‘School of second chances.’ Kentucky school keeps helping at-risk kids after 50 years.
The 50th year of the David School has been a good one.
The school, founded in a former coal camp in Floyd County, marked 50 years in early 2024 of helping disadvantaged kids who were at risk of not finishing high school.
The school needs donations to operate, and last spring an out-of-state donor provided one of the biggest in recent years, for $250,000.
Ned Pillersdorf, chair of the school’s board, said part of his job is “crisis manager” because of the constant need to raise money, so the money was a welcome shot in the arm for what those involved with the school regard as a mission.
“We’re a school of second chances,” said Pillersdorf, a Prestonsburg attorney.
Pillersdorf said the school used the money to raise teacher salaries and make some investments to improve its finances.
The school saw a number of other changes in its 50th year as well, including the return of a music teacher and the addition of a nurse through an agreement with Mountain Comprehensive Care Center.
The school began working to re-establish its boys basketball team; the archery team qualified to compete in the state, national and world championships; and test scores were encouraging last school year.
“There’s a lot of good things happening this year,” said Bryan Lafferty, the principal.
‘Make a difference’
The town of David was founded in 1940 by a coal company to serve its mines. It was named for a company executive and owned by the company.
The town flourished for awhile, but the company, Princess Elkhorn, ultimately lost a market for its relatively high-sulfur coal and closed in 1968, selling the town, according to a local history and residents.
The town dwindled because of the loss of jobs and problems with its water and sewer systems that the landlord didn’t address, according to the history by author Mary A. Pineau.
Eastern Kentucky, like much of Central Appalachia, was relatively poor when Daniel Greene, a college freshman from Brooklyn, visited in the late 1960s.
Greene, like many other idealistic young people at the time, said he felt “called to come back and really make a difference” in the region after college, he told the Herald-Leader in a 1989 interview.
Greene and others started the David School in the former coal-company commissary building with 10 students in early 1974.
The school later built its current building in a secluded hollow nearby, with classrooms, a cafeteria, offices and a half-size basketball court.
‘More like home’
The David School helps high school students who have struggled in larger public schools for various reasons, including bullying or feeling like they didn’t fit in.
The region is poor, with one measure of income, per capita market income, at $21,817 in Floyd County in 2022, compared to a national level of $53,462, according to the Appalachian Regional Commission.

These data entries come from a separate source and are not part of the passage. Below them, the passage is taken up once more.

-- ==== Sys2Proof/Proofs/WhatStepsKeep.lean ====
section
/-! SUPPORT. The invariants that need no premise, for the tick and for each kind of command. -/

namespace Sys2Proof.Machine

/-! ### The tick -/

/-- Clocking a byte moves the transaction alone (R169). -/
theorem clockByte_hpt (b : Byte) (s : State) :
    (clockByte b s).hpt.notices = s.hpt.notices ∧ (clockByte b s).hpt.noticesLost = s.hpt.noticesLost
      ∧ (clockByte b s).hpt.counters = s.hpt.counters ∧ (clockByte b s).hpt.resetDue = s.hpt.resetDue := by
  unfold clockByte
  split
  · unfold commandByteIn
    split <;> simp
  · unfold operandByteIn
    dsimp only
    repeat' split
    all_goals simp
  · simp
  · simp

theorem hostPosition_hpt (s : State) :
    (hostPosition s).hpt.notices = s.hpt.notices ∧ (hostPosition s).hpt.noticesLost = s.hpt.noticesLost
      ∧ (hostPosition s).hpt.counters = s.hpt.counters := by
  unfold hostPosition
  split
  · split
    · rename_i b rest _
      obtain ⟨h1, h2, h3, -⟩ := clockByte_hpt b { s with hostIn := rest }
      exact ⟨h1, h2, h3⟩
    · exact ⟨rfl, rfl, rfl⟩
  · exact ⟨rfl, rfl, rfl⟩

theorem tick_hpt (s : State) :
    (tick s).hpt.notices = s.hpt.notices ∧ (tick s).hpt.noticesLost = s.hpt.noticesLost
      ∧ (tick s).hpt.counters = s.hpt.counters := by
  unfold tick
  repeat' split
  · simp
  · simpa using hostPosition_hpt (beginPosition s)
  · exact hostPosition_hpt s

theorem tick_profile (s : State) :
    (tick s).stc.profile = s.stc.profile ∧ (tick s).stc.profileSet = s.stc.profileSet
      ∧ (tick s).stc.profileLocked = s.stc.profileLocked := by
  unfold tick
  repeat' split
  all_goals simp [beginPosition, advanceCounts]

theorem beginPosition_clocks {s : State} (h : ClocksInRange s.stc s.lfe) :
    ClocksInRange (beginPosition s).stc (beginPosition s).lfe := by
  obtain ⟨hbeat, hspan, hcount, hgap⟩ := h
  refine ⟨hbeat, ?_, Nat.min_le_left _ _, hgap⟩
  show (if s.stc.spanRunning then (s.stc.spanCount + 1) % 2048 else s.stc.spanCount) < 2048
  split
  · exact Nat.mod_lt _ (by omega)
  · exact hspan

theorem tick_clocks {s : State} (h : ClocksInRange s.stc s.lfe) : ClocksInRange (tick s).stc (tick s).lfe := by
  unfold tick
  repeat' split
  · exact h
  · simpa using beginPosition_clocks h
  · simpa using h

/-- A tick leaves every store, the notices and the counters as they were. -/
theorem tick_stores (s : State) :
    (tick s).rxp = s.rxp ∧ (tick s).txs = s.txs ∧ (tick s).bcr = s.bcr ∧ (tick s).peers = s.peers := by simp

/-! ### The kinds of command -/

section Kept

variable {c : Instr} {s t : State}

theorem Ran.capacity (h : Ran c s t) : CapacityHolds s → CapacityHolds t := by
  cases h with
  | evolves h => exact h.capacity
  | hardReset => exact fun _ => resetMeetsTheInvariants.1
  | stationReset => exact fun _ => resetMeetsTheInvariants.1
  | setup => exact id
  | start =>
    intro ⟨hn, _⟩
    refine ⟨by simpa [startStation, reply] using hn, ?_⟩
    simp [startStation, startPeers, Bcr.reset, Txs.reset, Config.stations]
  | outcome hs =>
    intro ⟨hn, hring, hslots, hpeers⟩
    rw [hs] at hslots
    exact ⟨hn, hring, by simp at hslots ⊢; omega, hpeers⟩
  | fetch hr ht =>
    intro hs
    exact (fetched_evolves ht).capacity (by simpa [CapacityHolds] using hs)
  | fetchBroadcast hs =>
    intro ⟨hn, hring, hrest⟩
    rw [hs] at hring
    exact ⟨hn, by simp at hring ⊢; omega, hrest⟩
  | notice hs =>
    intro ⟨hn, hrest⟩
    rw [hs] at hn
    exact ⟨by simp [reply] at hn ⊢; omega, hrest⟩

theorem Ran.ranges (h : Ran c s t) : RangesHold s → RangesHold t := by
  obtain ⟨hpeers0, hbeat0, hspan0, hlost0, hcount0, hgap0, -⟩ := resetMeetsTheInvariants.2.1
  cases h with
  | evolves h => exact h.ranges
  | hardReset => exact fun _ => resetMeetsTheInvariants.2.1
  | stationReset =>
    exact fun ⟨_, _, _, _, _, _, hprofile⟩ => ⟨hpeers0, hbeat0, hspan0, hlost0, hcount0, hgap0, hprofile⟩
  | setup hstation hp =>
    exact fun ⟨hpeers, hbeat, hspan, hlost, hcount, hgap, _⟩ =>
      ⟨hpeers, hbeat, hspan, hlost, hcount, hgap, fun _ => profileOf_inRange hp⟩
  | start hstation hset =>
    intro ⟨_, _, _, hlost, _, _, hprofile⟩
    refine ⟨?_, ?_⟩
    · intro r hr
      rcases mem_startPeers (by simpa [startStation] using hr) with rfl | rfl <;> exact peerReset_inRange
    · simpa [startStation, reply, Lfe.reset, hlost] using hprofile
  | outcome hs => exact id
  | fetch hr ht =>
    intro hs
    exact (fetched_evolves ht).ranges (by simpa [RangesHold] using hs)
  | fetchBroadcast hs => exact id
  | notice hs =>
    exact fun ⟨hpeers, hbeat, hspan, _, hcount, hgap, hprofile⟩ =>
      ⟨hpeers, hbeat, hspan, Nat.zero_le _, hcount, hgap, hprofile⟩

theorem Ran.owed (h : Ran c s t) : OwedHolds s → OwedHolds t := by
  cases h with
  | evolves h => exact h.owed
  | hardReset => exact fun _ => rfl
  | stationReset => exact fun _ => rfl
  | setup => exact id
  | start => exact fun _ => evalCauses_owed rfl
  | outcome => exact id
  | fetch hr ht => exact fun hs => (fetched_evolves ht).owed (evalCauses_owed hs)
  | fetchBroadcast => exact id
  | notice => exact id

theorem Ran.stale (h : Ran c s t) : StaleHolds s → StaleHolds t := by
  have hreset := resetMeetsTheInvariants.2.2.2.1
  cases h with
  | evolves h => exact h.stale
  | hardReset => exact fun _ => hreset
  | stationReset => exact fun _ => hreset
  | setup => exact id
  | start =>
    intro _ r hr _
    rcases mem_startPeers (by simpa [startStation] using hr) with rfl | rfl <;> rfl
  | outcome => exact id
  | fetch hr ht => exact fun hs => (fetched_evolves ht).stale (by simpa [StaleHolds] using hs)
  | fetchBroadcast => exact id
  | notice => exact id

theorem Ran.window (h : Ran c s t) : WindowHolds s → WindowHolds t := by
  cases h with
  | evolves h => exact h.window
  | hardReset => exact fun _ => windowInOrder_reset
  | stationReset => exact fun _ => windowInOrder_reset
  | setup => exact id
  | start => exact fun _ => by simpa [startStation, WindowHolds, Frx.WindowInOrder] using windowInOrder_frxTurnOn false
  | outcome => exact id
  | fetch hr ht => exact fun hs => (fetched_evolves ht).window (by simpa [WindowHolds] using hs)
  | fetchBroadcast => exact id
  | notice => exact id

end Kept

/-- Settles O52: each invariant is kept by the tick, which moves no store, and by each kind of command. -/
theorem stepKeepsRangesAndFlags : Obligations.StepKeepsRangesAndFlags := by
  unfold Obligations.StepKeepsRangesAndFlags
  intro s t h
  refine ⟨?capacity, ?ranges, ?owed, ?stale, ?window⟩
  case capacity =>
    refine step_keeps (fun _ _ => id) (fun s hs => ?_) (fun c s t hs h => (exec_ran h).capacity hs) h
    simpa [CapacityHolds, (tick_hpt s).1] using hs
  case ranges =>
    refine step_keeps (fun _ _ => id) (fun s hs => ?_) (fun c s t hs h => (exec_ran h).ranges hs) h
    obtain ⟨hpeers, hbeat, hspan, hlost, hcount, hgap, hprofile⟩ := hs
    obtain ⟨hbeat', hspan', hcount', hgap'⟩ := tick_clocks ⟨hbeat, hspan, hcount, hgap⟩
    obtain ⟨hp, hset, -⟩ := tick_profile s
    exact ⟨by simpa using hpeers, hbeat', hspan', by rwa [(tick_hpt s).2.1], hcount', hgap', by rwa [hp, hset]⟩
  case owed =>
    exact step_keeps (fun _ _ => id) (fun s hs => by simpa [OwedHolds] using hs)
      (fun c s t hs h => (exec_ran h).owed hs) h
  case stale =>
    exact step_keeps (fun _ _ => id) (fun s hs => by simpa [StaleHolds] using hs)
      (fun c s t hs h => (exec_ran h).stale hs) h
  case window =>
    exact step_keeps (fun _ _ => id) (fun s hs => by simpa [WindowHolds] using hs)
      (fun c s t hs h => (exec_ran h).window hs) h

end Sys2Proof.Machine
end

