-- ==== Sys2Proof/Proofs/ResetsAndPins.lean ====
section
/-! SUPPORT. The step, the resets and the select pin, the output pins, notices and counters, and the commands the port takes
in every station state or in none. -/

namespace Sys2Proof.Machine

/-! ### The step and the resets -/

/-- Settles O1. -/
theorem stepRunsTheFrontCommand : Obligations.StepRunsTheFrontCommand := by
  unfold Obligations.StepRunsTheFrontCommand
  intro c rest s hpending
  unfold step
  rw [hpending]

theorem Counters.get_zero (k : Counter) : Counters.zero.get k = 0#16 := by cases k <;> rfl

/-- Settles O3: every block of the reset state, and then the pins, which follow the blocks. -/
theorem hardResetLeavesTheTableValues : Obligations.HardResetLeavesTheTableValues := by
  unfold Obligations.HardResetLeavesTheTableValues
  intro s
  refine ⟨hardReset s, rfl, rfl, rfl, rfl, rfl, rfl, rfl, rfl, rfl, rfl, rfl, rfl, rfl, rfl, rfl, rfl, rfl, rfl, rfl, rfl,
    rfl, rfl, rfl, rfl, rfl, rfl, rfl, rfl, rfl, rfl, Counters.get_zero, rfl, rfl, ?dout⟩
  case dout =>
    unfold hostDout
    exact if_pos (Bool.or_true _)

/-- Settles O4: the blocks are at their reset values, with the profile put back. -/
theorem stationResetKeepsTheProfile : Obligations.StationResetKeepsTheProfile := by
  unfold Obligations.StationResetKeepsTheProfile
  intro s hdue
  show execHostSelRise s = _
  unfold execHostSelRise
  rw [if_pos hdue]
  rfl

/-- Settles O5: with no reset due, the pins move the transaction alone. -/
theorem selectAndReleaseMoveOnlyThePort : Obligations.SelectAndReleaseMoveOnlyThePort := by
  unfold Obligations.SelectAndReleaseMoveOnlyThePort
  refine ⟨fun s hsel hrst => ?fall, fun s hsel hrst => ?held, fun s hdue => ?rise, fun s => rfl⟩
  case fall =>
    show execHostSelFall s = _
    simp only [execHostSelFall, hsel, hrst]
    rfl
  case held =>
    show execHostSelFall s = _
    simp only [execHostSelFall, hsel, hrst]
    rfl
  case rise =>
    show execHostSelRise s = _
    simp only [execHostSelRise, hdue]
    rfl

/-! ### Notices, counters and pins -/

/-- Settles O19: a notice by the length of the queue, a counter by its own increment. -/
theorem noticesAndCountersSaturate : Obligations.NoticesAndCountersSaturate := by
  unfold Obligations.NoticesAndCountersSaturate
  refine ⟨fun k addr s => ⟨fun hroom => ?joins, fun hfull => ?lost⟩, fun k s => ⟨rfl, rfl, ?own, fun j hj => ?other⟩⟩
  case joins => exact if_pos hroom
  case lost => exact if_neg (Nat.not_lt.mpr hfull)
  case own => rw [raise_hpt, Counters.get_add, if_pos rfl, bump_toNat]
  case other => rw [raise_hpt, Counters.get_add, if_neg hj]

theorem attnActive_iff (s : State) :
    attnActive s = true ↔ s.txs.outcomes ≠ [] ∨ s.rxp.queue ≠ [] ∨ s.bcr.ring ≠ [] ∨ s.hpt.notices ≠ []
      ∨ s.stc.station = .lineFault ∨ s.stc.station = .halted := by
  simp [attnActive, or_assoc]

theorem lineTx_iff (s : State) : lineTx s = true ↔ s.ctu.drive.phase = .driving ∨ s.ftx.drive.phase = .driving := by
  simp [lineTx]

theorem hostDout_eq_none_iff (s : State) : hostDout s = none ↔ s.hostSelLow = false ∨ s.rstLow = true := by
  unfold hostDout
  split
  · rename_i hshut
    simpa using hshut
  · rename_i hopen
    simp only [Bool.or_eq_true, Bool.not_eq_true', not_or] at hopen
    split <;> simp [hopen]

theorem hostDout_of_selected {s : State} (hsel : s.hostSelLow = true) (hrst : s.rstLow = false) :
    hostDout s = some (if s.hpt.txn = .result then s.hpt.result.headD 0x00#8 else 0x00#8) := by
  unfold hostDout
  simp only [hsel, hrst]
  cases s.hpt.txn <;> rfl

/-- Settles O20: each pin by its own condition, and the byte clocked in by the transaction state. -/
theorem pinsFollowTheirConditions : Obligations.PinsFollowTheirConditions := by
  unfold Obligations.PinsFollowTheirConditions
  intro s
  refine ⟨attnActive_iff s, lineTx_iff s, hostDout_eq_none_iff s, fun hsel hrst => ⟨fun htxn => ?zero, fun b rest htxn hresult => ?shown⟩,
    fun x b rest htxn hresult => ?clocked, fun x htxn => ?ignored⟩
  case zero => rw [hostDout_of_selected hsel hrst, if_neg htxn]
  case shown => rw [hostDout_of_selected hsel hrst, if_pos htxn, hresult]; rfl
  case clocked =>
    simp only [clockByte, htxn, hresult, List.tail_cons, List.isEmpty_iff]
    rfl
  case ignored => rcases htxn with h | h <;> simp only [clockByte, h]

/-! ### Commands taken anywhere, and commands ignored -/

/-- Settles O11. -/
theorem resetAndUnknownCodesAreAnsweredAnywhere : Obligations.ResetAndUnknownCodesAreAnsweredAnywhere := by
  unfold Obligations.ResetAndUnknownCodesAreAnsweredAnywhere
  refine ⟨fun s hopen => ?reset, fun code s hopen hcode => ?unknown⟩
  case reset =>
    show execReset s = _
    rw [execReset, taken_of_open hopen]
    rfl
  case unknown =>
    have hunknown : knownCodes.contains code = false := by
      rw [← Bool.not_eq_true, List.contains_iff_mem]
      exact hcode
    show execUnknownCommand code s = _
    rw [execUnknownCommand, taken_of_open hopen]
    simp only [hunknown]
    rfl

/-- The port takes no command with RST low, or in a transaction that does not stand at the command's bytes (R166, R169). -/
theorem portOpen_eq_false {code : Byte} {s : State}
    (h : s.rstLow = true ∨ s.hpt.txn = .idle ∨ s.hpt.txn = .result ∨ s.hpt.txn = .trailing
      ∨ (s.hpt.txn = .operand ∧ s.hpt.commandByte ≠ some code)) : portOpen code s = false := by
  unfold portOpen
  rcases h with h | h | h | h | ⟨h, hbyte⟩
  · simp [h]
  · simp [h]
  · simp [h]
  · simp [h]
  · simp [h, hbyte]

/-- A host command with the port shut to its code is nothing. -/
theorem exec_of_shut {c : Instr} {code : Byte} {operand : List Byte} {s : State}
    (hbytes : hostBytes c = some (code, operand)) (hshut : portOpen code s = false) : exec c s = .next s := by
  cases c <;> cases hbytes <;>
    simp only [exec, execState, execPeer, execCounters, execSetup, execStart, execReset, execLoad, execWithdraw, execOutcome,
      execFetch, execFetchBroadcast, execNotice, execUnknownCommand, taken_of_shut hshut]

/-- Settles O12. -/
theorem hostCommandOutOfTurnIsIgnored : Obligations.HostCommandOutOfTurnIsIgnored := by
  unfold Obligations.HostCommandOutOfTurnIsIgnored
  exact fun c code operand s hbytes hturn => exec_of_shut hbytes (portOpen_eq_false hturn)

end Sys2Proof.Machine
end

Most of the students at the school are economically poor as well, and some have faced difficult situations at home.
They benefit from a more close-knit atmosphere at the school, teachers said.
Two resident dogs who roam the halls — an Australian Shepherd named Maggie and a shepherd mix named Iris — help with the family feel, and students help with chores such as cleaning.
With 59 students expected next semester, classes are smaller than in many public schools and teachers can spend more time working with students individually, Lafferty said.
“That’s the goal — transform this area one kid at a time,” Lafferty said.
Roy Reynolds, who teaches math, said teachers have the time to reach kids who would likely fall through the cracks at a larger public school.
“Some of these kids here would never get a high-school education if they weren’t here,” Reynolds said.
Brayden Johnson, a 15-year-old freshman, said there were “a lot of bullies and fighting” at the larger public school system he attended earlier, but there’s none of that drama at the David School.
“I love it up here,” he said while helping clean a classroom. “If you want respect, you gotta give respect back.”
Breonna Mullett, an 18-year-old senior on the archery team, said she feels more comfortable at the school than the one she attended before and has “opened up a lot.”
“It just feels more like home,” she said.
‘We’ve got the need’
Lafferty said the school had 23 students when he started working there in 2019, so enrollment has since more than doubled.
There were 16 graduates last May, and there will be 19 seniors in the upcoming semester. That would top the largest graduating class Lafferty has been able to document.
The school gets about $35,000 in federal funding and receives money from a charitable bingo game, but donations remain a key source of keeping the school going, Lafferty said.
So while the $250,000 donation earlier this year was a tremendous help, the school remains in a “constant search” for funding, he said.
“We’ve got the need, we just need the means,” Lafferty said.